Flag raised on Parliament Hill to honour residential school survivors

The flag will remain raised on Parliament Hill until 2024, when it will be moved to a permanent home

The flag was designed in consultation and collaboration with survivors, with each element of the design approved by the group that was consulted. Photo: NCTR

The federal government raised the Survivors’ Flag on Parliament Hill today as a way to honour Indigenous peoples forced to attend residential schools.

Prime Minister Justin Trudeau was joined by Stephanie Scott, executive director of the National Centre for Truth and Reconciliation, Crown-Indigenous Relations Minister Marc Miller, Northern Affairs Minister Dan Vandal and survivors of residential schools from across the country.

Trudeau called residential schools a “shameful” part of Canadian history and says the Survivors’ Flag would serve as a way for Canadians to remember what happened at the government-funded, church-operated institutions over more than a century.
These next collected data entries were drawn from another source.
-- ==== Sys2Proof/Machine/Step.lean ====
section
/-! DEFINITION. One step: the host's next action (00_scope.md R15). -/

namespace Sys2Proof.Machine

/-- The host's oldest pending action leaves the queue and is performed. With nothing pending the block keeps its state
(log entry 3). -/
def step (s : State) : Host.Outcome State Fault Refusal :=
  match s.pending with
  | [] => .next s
  | a :: rest => transact a { s with pending := rest }

/-- A command comes to run by a write of its word to CMD (30_encoding.md R67), here put before every other pending action:
the block has no program counter and fetches nothing (10_state.md R29, log entry 9). Bits of `w` above `nbits` are 0. -/
def State.withFetchWord (s : State) (nbits w : Nat) : State :=
  { s with pending := .write cmdOffset 8 (BitVec.ofNat 64 (w % 2 ^ nbits)) :: s.pending }

end Sys2Proof.Machine
end

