/-- R70: the expansion of `mov`, whose variables the reads have bound; and a `wr` of Q_HI, outside R69, is nothing (log entry 17). -/
theorem test_mov_expand : (Pseudo.mov .A .Q).expand.map (Line.action [("t0", 2), ("t1", 1)]) =
    [some (.read 0x20 8), some (.read 0x28 8), some (.write 0x00 8 1), some (.write 0x08 8 2)] ∧
    Line.action [] (.wr .qHi (.imm 1)) = none := by decide

/-- R70 gives `mov B, A` no meaning: the model copies (log entry 17). -/
theorem test_mov_from_operand : (Pseudo.mov .B .A).wf = false ∧
    (Pseudo.mov .B .A).expand.map (Line.action [("t0", 2), ("t1", 1)]) =
      [some (.read 0x00 8), some (.read 0x08 8), some (.write 0x10 8 1), some (.write 0x18 8 2)] := by decide

/-! ### Runs (70_reset_and_hazards.md R177) -/

/-- EV-19: the run faults on its second access; the first one's write still shows, every other slot as never written. -/
theorem test_run_access_error : run [.write 0x00 8 7, .write 0x00 16 5, .read 0x00 8] =
    { kind := .faultedByAccessError
      result := { returned := [], slots := [some 7, none, none, none, none, none, none, none], status := 0 } } := by decide
/-- EV-10, EV-8: STATUS is read as 0, then a DIVREM on unwritten operands ends the run, and the value read is kept. -/
theorem test_run_unwritten : run [.read 0x48 8, .write 0x40 8 0x20] =
    { kind := .faultedByUnwritten, result := { returned := [0], slots := List.replicate 8 none, status := 0 } } := by decide
/-- EV-7: ILL is an ordinary end with STATUS set. -/
theorem test_run_exception : run [.write 0x40 8 0xFF, .read 0x48 8] =
    { kind := .exceptionRecorded false true
      result := { returned := [2], slots := List.replicate 8 none, status := 2 } } := by decide

/-! ### Witnesses: the hypotheses of each statement can be met together -/

theorem witness_StepRunsDecodedCommand :
    decode 0x01 = .ok .add ∧ ((st 1 2).withFetchWord 64 1).pending = .write 0x40 8 0x01 :: [] := by decide

/-- Every clause at the ends of its range. -/
theorem witness_IllegalWordRaisesIllOnly :
    (∀ w, ({ st 1 2 with pending := [.write 0x40 8 w] } : State).pending = .write 0x40 8 w :: []) ∧
    ∀ w ∈ ([0x100, 0xFF01, 0x00, 0x0D, 0x0F, 0x12, 0x1F, 0x21, 0xFF] : List Word),
      w.toNat / 256 ≠ 0 ∨ w.toNat % 256 = 0 ∨ (0x0D ≤ w.toNat % 256 ∧ w.toNat % 256 ≤ 0x0F) ∨
        (0x12 ≤ w.toNat % 256 ∧ w.toNat % 256 ≤ 0x1F) ∨ 0x21 ≤ w.toNat % 256 :=
  ⟨fun _ => rfl, by simp⟩

theorem witness_StatusDescribesLastCommand :
    (((st 1 2).withFetchWord 64 0x21).pending = .write 0x40 8 0x21 :: [] ∧ ¬ LegalWord 0x21) ∧
    (((st 7 0).withFetchWord 64 0x20).pending = .write 0x40 8 0x20 :: [] ∧ (st 7 0).bHi = 0 ∧ (st 7 0).bLo = 0) ∧
    (((st 7 2).withFetchWord 64 0x20).pending = .write 0x40 8 0x20 :: [] ∧ LegalWord 0x20 ∧ (st 7 2).bLo ≠ 0) := by
  unfold LegalWord
  decide

theorem witness_AccessErrorExactlyWhereNotAllowed :
    (({ State.reset with pending := [.read 0x40 8] } : State).pending = .read 0x40 8 :: [] ∧
      (HostAction.read 0x40 8).wf = false) ∧
    (({ State.reset with pending := [.read 0x48 8] } : State).pending = .read 0x48 8 :: [] ∧
      (HostAction.read 0x48 8).wf = true) := by decide
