-- ==== Sys2Proof/Machine/Control.lean ====
section
/-! DEFINITION. The four control commands NOP, INIT, WR, RD (spec/46_control.md R191 to R196) and the
execution of a reserved opcode (spec/30_encoding.md R92). -/

namespace Sys2Proof.Machine

/-- `NOP` (R191): nothing but the DONE word; `arg` is ignored (R93). -/
def execNop (_arg : BitVec 24) (s : State) : Host.Outcome State Fault Refusal :=
  .next (s.done .nop)

/-- `INIT n` (R192): a valid size re-initialises the stream, an invalid one changes nothing. -/
def execInit (arg : BitVec 24) (s : State) : Host.Outcome State Fault Refusal :=
  if arg.toNat = 0 ∨ s.cfg.fftN < arg.toNat then .next (s.raise .cfg Opcode.init.bits)
  else .next ((s.reinit arg).done .init)

/-- `WR reg, imm16` (R194). -/
def execWr (reg : BitVec 8) (imm16 : BitVec 16) (s : State) : Host.Outcome State Fault Refusal :=
  match s.writeReg reg imm16 with
  | some s' => .next (s'.done .wr)
  | none => .next (s.raise .reg Opcode.wr.bits)

/-- `RD reg` (R196); `imm16` is ignored (R93). -/
def execRd (reg : BitVec 8) (_imm16 : BitVec 16) (s : State) : Host.Outcome State Fault Refusal :=
  match s.readReg reg with
  | some v => .next ((s.emitData [v]).done .rd)
  | none => .next (s.raise .reg Opcode.rd.bits)

/-- A header with a reserved `op` (R92): E_OP; its payload has been consumed with it. -/
def execReserved (op : BitVec 8) (s : State) : Host.Outcome State Fault Refusal :=
  .next (s.raise .op op)

end Sys2Proof.Machine
end

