-- ==== Sys2Proof/Machine/Assembler.lean ====
section
/-! DEFINITION. The assembler syntax for command streams (spec/30_encoding.md R100, R101): one
command per line, `mnemonic [operands] [":" samples] [";" comment]`. It is the host's notation and
no part of the machine. -/

namespace Sys2Proof.Machine

/-- The binary32 word of an exact rational; `none` when it is not representable (R100). -/
def Asm.ofRatio (neg : Bool) (num den : Nat) : Option Word := do
  if den = 0 then none
  else
    let w ← F32.round neg (num * 2 ^ 149) den
    if F32.mag w * den = num * 2 ^ 149 then some w else none

/-- The value of a digit in base 10 or 16. -/
def Asm.digit (base : Nat) (c : Char) : Option Nat :=
  let n := c.toNat
  let d :=
    if 48 ≤ n ∧ n ≤ 57 then n - 48
    else if 97 ≤ n ∧ n ≤ 102 then n - 87
    else if 65 ≤ n ∧ n ≤ 70 then n - 55
    else 16
  if d < base then some d else none

/-- One or more digits. -/
def Asm.digits (base : Nat) (cs : List Char) : Option Nat :=
  if cs.isEmpty then none
  else cs.foldlM (fun acc c => do some (acc * base + (← Asm.digit base c))) 0

/-- `number ::= decimal natural | "0x" hex` (R100). -/
def Asm.number : List Char → Option Nat
  | '0' :: 'x' :: cs => Asm.digits 16 cs
  | cs => Asm.digits 10 cs

/-- The characters before and after the first `c`; `none` after where there is no `c`. -/
def Asm.cut (c : Char) : List Char → List Char × Option (List Char)
  | [] => ([], none)
  | d :: ds =>
    if d = c then ([], some ds)
    else
      let r := Asm.cut c ds
      (d :: r.1, r.2)

/-- The pieces between the separators `c`. -/
def Asm.splitAt (c : Char) : List Char → List (List Char)
  | [] => [[]]
  | d :: ds =>
    if d = c then [] :: Asm.splitAt c ds
    else
      match Asm.splitAt c ds with
      | [] => [[d]]
      | p :: ps => (d :: p) :: ps

/-- Without spaces and tabs at either end. -/
def Asm.trim (cs : List Char) : List Char :=
  let blank := fun c => decide (c = ' ') || decide (c = '\t')
  ((cs.dropWhile blank).reverse.dropWhile blank).reverse

/-- An unsigned `p`, `p/q` or `p.ddd` as a ratio. -/
def Asm.ratio (cs : List Char) : Option (Nat × Nat) :=
  match Asm.cut '/' cs with
  | (p, some q) => do some (← Asm.digits 10 p, ← Asm.digits 10 q)
  | (_, none) =>
    match Asm.cut '.' cs with
    | (p, some q) => do
      let whole ← Asm.digits 10 p
      let frac ← Asm.digits 10 q
      some (whole * 10 ^ q.length + frac, 10 ^ q.length)
    | (p, none) => do some (← Asm.digits 10 p, 1)

/-- `sample ::= decimal real | "0x" 8 hex digits` (R100). -/
def Asm.sample : List Char → Option Word
  | '0' :: 'x' :: cs => if cs.length = 8 then (Asm.digits 16 cs).map (BitVec.ofNat 32) else none
  | '-' :: cs => do
    let (n, d) ← Asm.ratio cs
    Asm.ofRatio true n d
  | cs => do
    let (n, d) ← Asm.ratio cs
    Asm.ofRatio false n d

/-- One item of a sample list: a sample, or `k x v` for `k` repetitions of `v` (R100). -/
def Asm.item (cs : List Char) : Option (List Word) :=
  let cs := Asm.trim cs
  match (Asm.splitAt ' ' cs).filter (fun p => !p.isEmpty) with
  | [k, ['x'], v] => do some (List.replicate (← Asm.number k) (← Asm.sample v))
  | [v] => (Asm.sample v).map (fun w => [w])
  | _ => none

/-- `samples ::= sample ("," sample)*`; nothing at all is the empty payload. -/
def Asm.samples (cs : List Char) : Option (List Word) :=
  if (Asm.trim cs).isEmpty then some []
  else do some (← (Asm.splitAt ',' cs).mapM Asm.item).flatten

/-- `regname` (R100): a name of the register table (spec/10_state.md R22) or a number. -/
def Asm.register (cs : List Char) : Option (BitVec 8) :=
  if cs = "CTRL".toList then some 0x00#8
  else if cs = "STATUS".toList then some 0x01#8
  else if cs = "FRAME_SIZE".toList then some 0x02#8
  else if cs = "CURSOR".toList then some 0x03#8
  else if cs = "SIL_RUN".toList then some 0x04#8
  else if cs = "UPD_CNT".toList then some 0x05#8
  else if cs = "GAIN".toList then some 0x06#8
  else if cs = "X1".toList then some 0x07#8
  else if cs = "X2".toList then some 0x08#8
  else if cs = "Y1".toList then some 0x09#8
  else if cs = "Y2".toList then some 0x0A#8
  else if cs = "FFT_N".toList then some 0x0B#8
  else do
    let n ← Asm.number cs
    if n < 2 ^ 8 then some (BitVec.ofNat 8 n) else none

/-- A number that fits `w` bits. -/
def Asm.field (w : Nat) (cs : List Char) : Option (BitVec w) := do
  let n ← Asm.number cs
  if n < 2 ^ w then some (BitVec.ofNat w n) else none

/-- A payload command: the count may be left out when the samples are there, and must agree with
them when it is not (R100). -/
def Asm.payload (operands : List (List Char)) (samples : Option (List Word)) : Option (List Word) :=
  match operands, samples with
  | [], some xs => if xs.length < 2 ^ 24 then some xs else none
  | [n], some xs => do
    if (← Asm.number n) = xs.length ∧ xs.length < 2 ^ 24 then some xs else none
  | [n], none => do if (← Asm.number n) = 0 then some [] else none
  | _, _ => none

/-- The bit of an operand `key=0` or `key=1` of the pseudo-command CFG (R101). -/
def Asm.keyBit (key cs : List Char) : Option (BitVec 16) :=
  if cs = key ++ "=0".toList then some 0#16
  else if cs = key ++ "=1".toList then some 1#16
  else none

/-- `APPLY s` (R101): one sample through the filter. -/
def Asm.apply (x : Word) : Instr := .hpf [x]

/-- `CFG sub=a, chain=b` (R101): `WR CTRL, (b << 1) + a`. -/
def Asm.cfg (a b : BitVec 16) : Instr := .wr 0x00#8 ((b <<< 1) + a)

/-- `CLRERR` (R101): `WR STATUS, 0x000F`. -/
def Asm.clrerr : Instr := .wr 0x01#8 0x000F#16

/-- `FRAME: s` (R101): a push of the given samples. -/
def Asm.frame (xs : List Word) : Instr := .push xs

/-- The command of a mnemonic, its operands and its samples (R100, R101). -/
def Asm.command (name : List Char) (ops : List (List Char)) (xs : Option (List Word)) : Option Instr :=
  if name = "NOP".toList then (if ops = [] ∧ xs = none then some (.nop 0#24) else none)
  else if name = "INIT".toList then
    match ops, xs with
    | [n], none => (Asm.field 24 n).map Instr.init
    | _, _ => none
  else if name = "WR".toList then
    match ops, xs with
    | [r, v], none => do some (.wr (← Asm.register r) (← Asm.field 16 v))
    | _, _ => none
  else if name = "RD".toList then
    match ops, xs with
    | [r], none => do some (.rd (← Asm.register r) 0#16)
    | _, _ => none
  else if name = "PUSH".toList then (Asm.payload ops xs).map Instr.push
  else if name = "HPF".toList then (Asm.payload ops xs).map Instr.hpf
  else if name = "VAD".toList then (Asm.payload ops xs).map Instr.vad
  else if name = "SPEC".toList then (Asm.payload ops xs).map Instr.spec
  else if name = "AGC".toList then (Asm.payload ops xs).map Instr.agc
  else if name = "PREP".toList then (Asm.payload ops xs).map Instr.prep
  else if name = "FFTF".toList then (Asm.payload ops xs).map Instr.fftf
  else if name = "FFTI".toList then do
    let ws := xs.getD []
    if ws.length % 2 = 0 then
      let bins := pairWords ws
      match ops with
      | [] => if xs.isSome ∧ bins.length < 2 ^ 24 then some (.ffti bins) else none
      | [n] => if (← Asm.number n) = bins.length ∧ bins.length < 2 ^ 24 then some (.ffti bins) else none
      | _ => none
    else none
  else if name = "APPLY".toList then
    match ops, xs with
    | [v], none => (Asm.sample v).map Asm.apply
    | _, _ => none
  else if name = "CFG".toList then
    match ops, xs with
    | [a, b], none => do
      some (Asm.cfg (← Asm.keyBit "sub".toList a) (← Asm.keyBit "chain".toList b))
    | _, _ => none
  else if name = "CLRERR".toList then (if ops = [] ∧ xs = none then some Asm.clrerr else none)
  else if name = "FRAME".toList then (if ops = [] then xs.map Asm.frame else none)
  else none

/-- One line of the notation (R100): the command it stands for. -/
def Asm.parseLine (line : List Char) : Option Instr := do
  let (code, _) := Asm.cut ';' line
  let (head, tail) := Asm.cut ':' code
  let xs ← match tail with
    | none => some none
    | some cs => (Asm.samples cs).map some
  let (name, rest) := Asm.cut ' ' (Asm.trim head)
  let ops := match rest with
    | none => []
    | some cs => (Asm.splitAt ',' cs).map Asm.trim
  Asm.command name ops xs

/-- The words of one line: its header, then the bits of each sample (R100). -/
def Asm.assemble (line : String) : Option (List Word) := (Asm.parseLine line.toList).map encode

end Sys2Proof.Machine
end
The flag was designed in consultation and collaboration with survivors, with each element of the design approved by the group that was consulted.

Last year, ground-penetrating radar located what are believed to be hundreds of unmarked graves on the grounds of former residential schools, sparking efforts to remember survivors.

The flag will remain raised on Parliament Hill until 2024, when it will be moved to a permanent home.